Estas figuras de terceridad inundan todas las esferas sociales: árbitros en el deporte, abogados y mediadores en los conflictos administrativos o legales, profesionales sanitarios en la salud, encargados de relaciones humanas en los ámbitos de trabajo, etc.
Pero este rol de tercerización no sólo lo cumplen personas, sino que ciertas ideas, datos, abstracciones, pueden también encarnar esa función. Al colocar una idea superior entre quienes plantean una disputa o conflicto, se eleva a un fin más elevado la energía emocional que antes estaba disponible para la discusión o el menosprecio de las posturas encontradas.
Frente a las tesis y antítesis de unos y otros, se coloca la síntesis como un resultado que zanja dicha oposición. De esta manera, los acuerdos son compromisos que actúan como síntesis con capacidad para regular nuestras interacciones. Vivimos nuestra vida haciendo acuerdos o contratos, aunque muchas veces no somos conscientes de ello.
En los conflictos, los acuerdos pueden fácilmente obrar como articulaciones de soluciones consensuadas, disminuyendo la incertidumbre, la ansiedad y el resto de emociones negativas que nos interesa gestionar.
De lo particular a lo general
Mencionamos que la indefensión y la pasividad se presentan al abandonar nuestros intentos al percibir que nuestra capacidad de cambio es nula o mínima.
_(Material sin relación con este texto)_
-- ==== Sys2Proof/Machine/Operands.lean ====
section
/-! DEFINITION. The operand forms: key numbers, effective addresses, BCD digits, sprite geometry. Immediates and
register indices are used as they stand in the word (30_encoding.md R63). -/

namespace Sys2Proof.Machine

/-- `KeyDown(k)`: false for a key that does not exist (46_keys_timers.md R196). -/
def State.keyDown (s : State) (k : Nat) : Bool := if h : k < 16 then s.key[k] else false

/-- The least key that is down, if any (46_keys_timers.md R193). -/
def State.leastKey (s : State) : Option Nat := s.key.toList.findIdx? id

/-- The effective address `I + offset` (44_index_memory.md, the head of the file). -/
def State.dataAddr (s : State) (offset : Nat) : Nat := s.i.toNat + offset

/-- The BCD digits of a byte: hundreds, tens, ones (44_index_memory.md R153). -/
def bcdDigits (b : Byte) : List Byte :=
  [BitVec.ofNat 8 (b.toNat / 100), BitVec.ofNat 8 (b.toNat / 10 % 10), BitVec.ofNat 8 (b.toNat % 10)]

/-- `V0` to `Vx`, in index order (44_index_memory.md R154). -/
def State.regsUpTo (s : State) (x : Reg) : List Byte := s.v.toList.take (x.val + 1)

/-- The active width `W` (20_memory.md R50). -/
def activeWidth (ext : Bool) : Nat := if ext then 128 else 64

/-- The active height `H` (20_memory.md R50). -/
def activeHeight (ext : Bool) : Nat := if ext then 64 else 32

/-- The rows of a sprite and its bytes for each row (45_draw.md R177). -/
def spriteShape (ext : Bool) (n : Nibble) : Nat × Nat := if ext ∧ n = 0#4 then (16, 2) else (n.toNat, 1)

/-- The bytes a sprite has in memory (45_draw.md R177). -/
def spriteBytes (ext : Bool) (n : Nibble) : Nat := (spriteShape ext n).1 * (spriteShape ext n).2

/-- The bits of a sprite's row `r` and their number, from `MEM` at `I`: the byte at the lower address is the left
half of a 16-pixel row (45_draw.md R176). -/
def State.spriteRow (s : State) (ext : Bool) (n : Nibble) (r : Nat) : Nat × Nat :=
  if (spriteShape ext n).2 = 1 then ((s.byte (s.dataAddr r)).toNat, 8)
  else ((s.byte (s.dataAddr (2 * r))).toNat * 256 + (s.byte (s.dataAddr (2 * r + 1))).toNat, 16)

end Sys2Proof.Machine
end

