-- ==== Sys2Proof/Certificates/Slice0/Obligations.lean ====
section
/-! DEFINITION. The statements for the provers. A statement speaks of every state, every agenda and every value of the free
values; where it needs a reachable state it assumes `State.Inv`. "Log n" is notes/assumptions/n.md. -/

open Sys2Proof Sys2Proof.Machine

/-! ## Encoding (30_encoding.md) -/

/-- Decoding the bytes of an encoded instruction gives it back, whatever follows (R46, R60, R61, R66; the opcode numbers are
the spec's general knowledge, D1). -/
def Obligations.DecodeOfEncodedBytes : Prop :=
  ∀ (modeOps : Bool) (i : Instr) (rest : List Byte), i.wellFormed modeOps = true →
    decode modeOps (encodeBytes i ++ rest) = .ok (i, rest)

/-- A word that decodes is the word of its instruction, which the machine has: no bit is dropped or made up (R61, R66, D1). That
this holds of the words with ignored bits too (R65) is the model's choice to keep those bits in the instruction (log 11). -/
def Obligations.EncodeOfDecodedWord : Prop :=
  ∀ (modeOps : Bool) (w : Word) (i : Instr), decodeWord modeOps w = .ok i →
    encode i = w ∧ i.wellFormed modeOps = true

/-- The opcode map: a word is a row's instruction iff `w & mask = match`, for each of the 36 rows (R66, D1). -/
def Obligations.OpcodeMapDecidesInstruction : Prop :=
  ∀ (w : Word) (row : OpcodeRow), row ∈ opcodeMap →
    (w &&& row.mask = row.pattern ↔ ∃ i, decodeWord true w = .ok i ∧ i.mnemonic = row.mnemonic)

/-- The decode misses are exactly the words R67 lists in (a) to (d), with rows 3 and 4 missing when `MODE_OPS` is false. -/
def Obligations.DecodeMissesAreExactlyThoseListed : Prop :=
  ∀ (modeOps : Bool) (w : Word), decodeWord modeOps w = .error (.miss w) ↔
    (w.toNat / 4096 = 0 ∧ w.toNat ∉ [0x0E0, 0x0EE] ∧ (modeOps = true → w.toNat ∉ [0x0FE, 0x0FF])) ∨
    (w.toNat / 4096 = 0x8 ∧ w.toNat % 16 ∈ [0x8, 0x9, 0xA, 0xB, 0xC, 0xD, 0xF]) ∨
    (w.toNat / 4096 = 0xE ∧ w.toNat % 256 ∉ [0x9E, 0xA1]) ∨
    (w.toNat / 4096 = 0xF ∧ w.toNat % 256 ∉ [0x07, 0x0A, 0x15, 0x18, 0x1E, 0x29, 0x33, 0x55, 0x65])

/-- Words written out from the spec decode to the instructions they stand for: the worked encodings of R70. -/
def Obligations.WorkedEncodingsDecode : Prop :=
  decodeTableWord 16 0x00E0 = some .cls ∧
  decodeTableWord 16 0x2300 = some (.call 0x300#12) ∧
  decodeTableWord 16 0x631F = some (.ldImm 3 0x1F#8) ∧
  decodeTableWord 16 0x8AB4 = some (.addReg 0xA 0xB) ∧
  decodeTableWord 16 0xD125 = some (.drw 1 2 5#4) ∧
  decodeTableWord 16 0xFF55 = some (.ldStore 0xF) ∧
  decodeTableWord 16 0xE7A1 = some (.sknp 7) ∧
  decodeTableWord 16 0xBFFF = some (.jpV0 0xFFF#12) ∧
  decodeTableWord 16 0xF533 = some (.ldB 5) ∧
  decodeTableWord 16 0x5121 = some (.seReg 1 2 1#4) ∧
  decodeTableWord 16 0x8129 = none

/-! ## The step (40_cycle_and_scheduler.md, 60_exceptions.md) -/

/-- The CPU has the turn when the agenda is empty, when its head is the CPU's, and while a burst holds up the host operation at
its head (the agenda is the model's own, log 1 and log 6; the wait is R90 and R91). -/
def Obligations.CpuHasTheTurn : Prop :=
  ∀ (s : State), s.status = .running →
    (s.agenda = [] → s.cpuRuns []) ∧
    (∀ rest, s.agenda = .cycle :: rest → s.cpuRuns rest) ∧
    (∀ e rest, s.agenda = e :: rest → e.waitsForBurst = true → s.burst ≠ 0 → s.cpuRuns s.agenda)

/-- A step in which the CPU runs is the instruction its two bytes at `PC` decode to, in the state whose `IR` holds them and in
which the turn is spent. `exec` includes the auto-increment and the audio step (log 12). -/
def Obligations.StepRunsDecodedInstruction : Prop :=
  ∀ (s : State) (rest : List Event) (i : Instr), s.cpuRuns rest → s.pc.toNat ≤ 4094 →
    decode s.config.modeOps [s.byte s.pc.toNat, s.byte (s.pc.toNat + 1)] = .ok (i, []) →
    ∃ w : Word, w.toNat = (s.byte s.pc.toNat).toNat * 256 + (s.byte (s.pc.toNat + 1)).toNat ∧
      step s = exec i { s with agenda := rest, burst := s.burst - 1, ir := w }

/-- A decode miss: nothing changes but `IR` and the cycle's own `PC` and `AUDIO`, and it is reported (R103, R207). -/
def Obligations.DecodeMissIsReportedNoOperation : Prop :=
  ∀ (s : State) (rest : List Event) (e : DecodeError), s.cpuRuns rest → s.pc.toNat ≤ 4094 →
    decodeWord s.config.modeOps s.fetchWord = .error e →
    ∃ t, step s = .next t ∧ t.EndedAt (s.pc.toNat + 2) ∧ KeepsMemory s t ∧
      t = { s with agenda := rest, burst := s.burst - 1, ir := s.fetchWord, pc := t.pc, audio := t.audio } ∧
      outputs s = [.decodeMiss s.fetchWord s.pc, .traceStrobe t]

/-- A fetch at the top of memory faults before it reads anything, and `IR` stays (R81, R201; the fault's mechanism is D8, D41). -/
def Obligations.FetchAtTopFaults : Prop :=
  ∀ (s : State) (rest : List Event), s.cpuRuns rest → s.pc.toNat = 4095 →
    step s = .next { s with agenda := rest, burst := 0, status := .faulted (.fetchOutOfRange 4095#16) } ∧
    outputs s = [.faultReport (.fetchOutOfRange 4095#16)]

/-- While `STATUS` is `Faulted` no cycle executes: the CPU's turn passes, or the machine stands still when no agent has a
turn to come, and no port carries anything (R92, D8; the pass and the stop are log 2). -/
def Obligations.FaultedMachineRunsNoCycle : Prop :=
  ∀ (s : State) (rest : List Event) (f : CycleFault), s.turn = .cpu rest → s.status = .faulted f →
    (s.agenda = [] → step s = .fault (.stopped f)) ∧
    (s.agenda ≠ [] → step s = .next { s with agenda := rest }) ∧ outputs s = []

/-- Faults are precise: a cycle that faults leaves every component as it was, but for `STATUS`, the ended burst, and `IR`, which
holds the fetched word when the fault came from the handler (R87, R211; D8 and D10). -/
def Obligations.FaultsArePrecise : Prop :=
  ∀ (s t : State) (rest : List Event) (f : CycleFault), s.cpuRuns rest → step s = .next t → t.status = .faulted f →
    t = { s with agenda := rest, burst := 0, status := .faulted f,
                 ir := if s.pc.toNat < 4095 then s.fetchWord else s.ir }

/-- Which instruction can raise which fault (R200, R210). -/
def Obligations.OnlyListedInstructionsFault : Prop :=
  ∀ (i : Instr) (s t : State) (f : CycleFault), s.status = .running → exec i s = .next t → t.status = .faulted f →
    i.mayRaise f = true

/-- Only `Reset`, `PowerOn` and `LoadProgram` make a faulted machine run again (R29, R212; D8). -/
def Obligations.OnlyResetClearsFault : Prop :=
  ∀ (s t : State) (f : CycleFault), s.status = .faulted f → step s = .next t → t.status = .running →
    ∃ e rest, s.turn = .other e rest ∧ (e = .reset ∨ e = .powerOn ∨ ∃ rom, e = .loadProgram rom)

/-- `AUDIO` is `ST > 0` after every completed cycle, and no other step but a reset writes it: not a cycle that faults, not a
turn the CPU passes while `Faulted`, not another agent (R28, R85, R87, R92; D29). -/
def Obligations.AudioFollowsSoundTimer : Prop :=
  ∀ (s t : State), step s = .next t →
    (∀ rest, s.cpuRuns rest → t.status = .running → (t.audio = true ↔ 0 < t.st.value.toNat)) ∧
    (∀ rest, s.turn = .cpu rest → t.status ≠ .running → t.audio = s.audio) ∧
    (∀ e rest, s.turn = .other e rest → (t.audio = s.audio ∨ e = .reset ∨ e = .powerOn ∨ ∃ rom, e = .loadProgram rom))

/-- A completed cycle strobes the trace port exactly once, last, with the state after it; a faulted one reports its fault and
does not strobe (R86, R87, R223; D30). -/
def Obligations.TraceStrobesCompletedCycles : Prop :=
  ∀ (s t : State) (rest : List Event), s.cpuRuns rest → step s = .next t →
    (t.status = .running → ∃ before, outputs s = before ++ [.traceStrobe t] ∧ ∀ u, Output.traceStrobe u ∉ before) ∧
    (∀ f, t.status = .faulted f → outputs s = [.faultReport f])

/-- A burst counts one for each cycle, and a fault ends it (R88, R91; D24). -/
def Obligations.BurstCountsCycles : Prop :=
  ∀ (s t : State) (rest : List Event), s.cpuRuns rest → step s = .next t →
    (t.status = .running → t.burst = s.burst - 1) ∧ (t.status ≠ .running → t.burst = 0)

/-! ## Invariants -/

/-- The state after reset meets the invariant. -/
def Obligations.ResetMeetsInvariant : Prop := State.reset.Inv

/-- Every step of every agent keeps the invariant: `PC`, `I`, `SP` and the stack entries stay legal, the stores stay canonical,
the timers sound (R10, R14, R16, R20). -/
def Obligations.StepKeepsInvariant : Prop :=
  ∀ (s t : State), s.Inv → step s = .next t → t.Inv

/-! ## Frames over the whole instruction set (10_state.md R10, R12) -/

/-- An instruction writes no general register but those R12 lists for it. -/
def Obligations.RegistersWrittenOnlyAsListed : Prop :=
  ∀ (i : Instr) (s t : State) (r : Reg), exec i s = .next t → i.mayWrite r = false → t.reg r = s.reg r

/-- Each other component is written only by the instructions R10 lists for it; `KEY`, `IR`, `CLOCK_HZ`, `LAST_T`, `FONTS` and the
parameters by none, and bytes of memory only by `LD B,Vx` and `LD [I],Vx`. -/
def Obligations.ComponentsWrittenOnlyAsListed : Prop :=
  ∀ (i : Instr) (s t : State), exec i s = .next t →
    (t.i ≠ s.i → i.mnemonic ∈ ["LD_I", "ADD_I", "LD_F"]) ∧
    (t.sp ≠ s.sp → i.mnemonic ∈ ["CALL", "RET"]) ∧
    (t.stack ≠ s.stack → i.mnemonic = "CALL") ∧
    (t.dt ≠ s.dt → i.mnemonic = "LD_DT_Vx") ∧
    (t.st ≠ s.st → i.mnemonic = "LD_ST_Vx") ∧
    (t.vram ≠ s.vram → i.mnemonic ∈ ["CLS", "DRW"]) ∧
    (t.ext ≠ s.ext → i.mnemonic ∈ ["LOW", "HIGH"]) ∧
    ((t.mem ≠ s.mem ∨ ∃ a, t.byte a ≠ s.byte a) → i.mnemonic ∈ ["LD_B", "LD_store"]) ∧
    (t.draws ≠ s.draws → i.mnemonic = "RND") ∧
    t.key = s.key ∧ t.ir = s.ir ∧ t.clockHz = s.clockHz ∧ t.lastT = s.lastT ∧ t.fonts = s.fonts ∧
    t.config = s.config ∧ t.agenda = s.agenda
Empecemos entonces por aplicar las fórmulas del acuerdo en nuestro entorno más inmediato y cercano, es decir el hogar y la familia.
Todo aspecto de conflicto o malestar, individual, de pareja, parental, en un grupo o colectivo, debe expresarse de forma explícita: identificar claramente las posturas y las necesidades de los implicados -sin menoscabar su importancia- y articular una tarea común en la que todas las partes cedan y acepten su rol en la misma. Cuanto mejor sea la comunicación en este proceso, menos posibilidad de conflicto existirá.
Al dirigir la disposición de energía emocional y acción hacia la tarea -y no hacia el conflicto-, las chances de éxito y bienestar personal y grupal van a aumentar de forma considerable.
Los acuerdos (o contratos vinculares) concentran un poder de prevención y promoción de la salud que deberíamos aprender a aprovechar tanto individual como socialmente.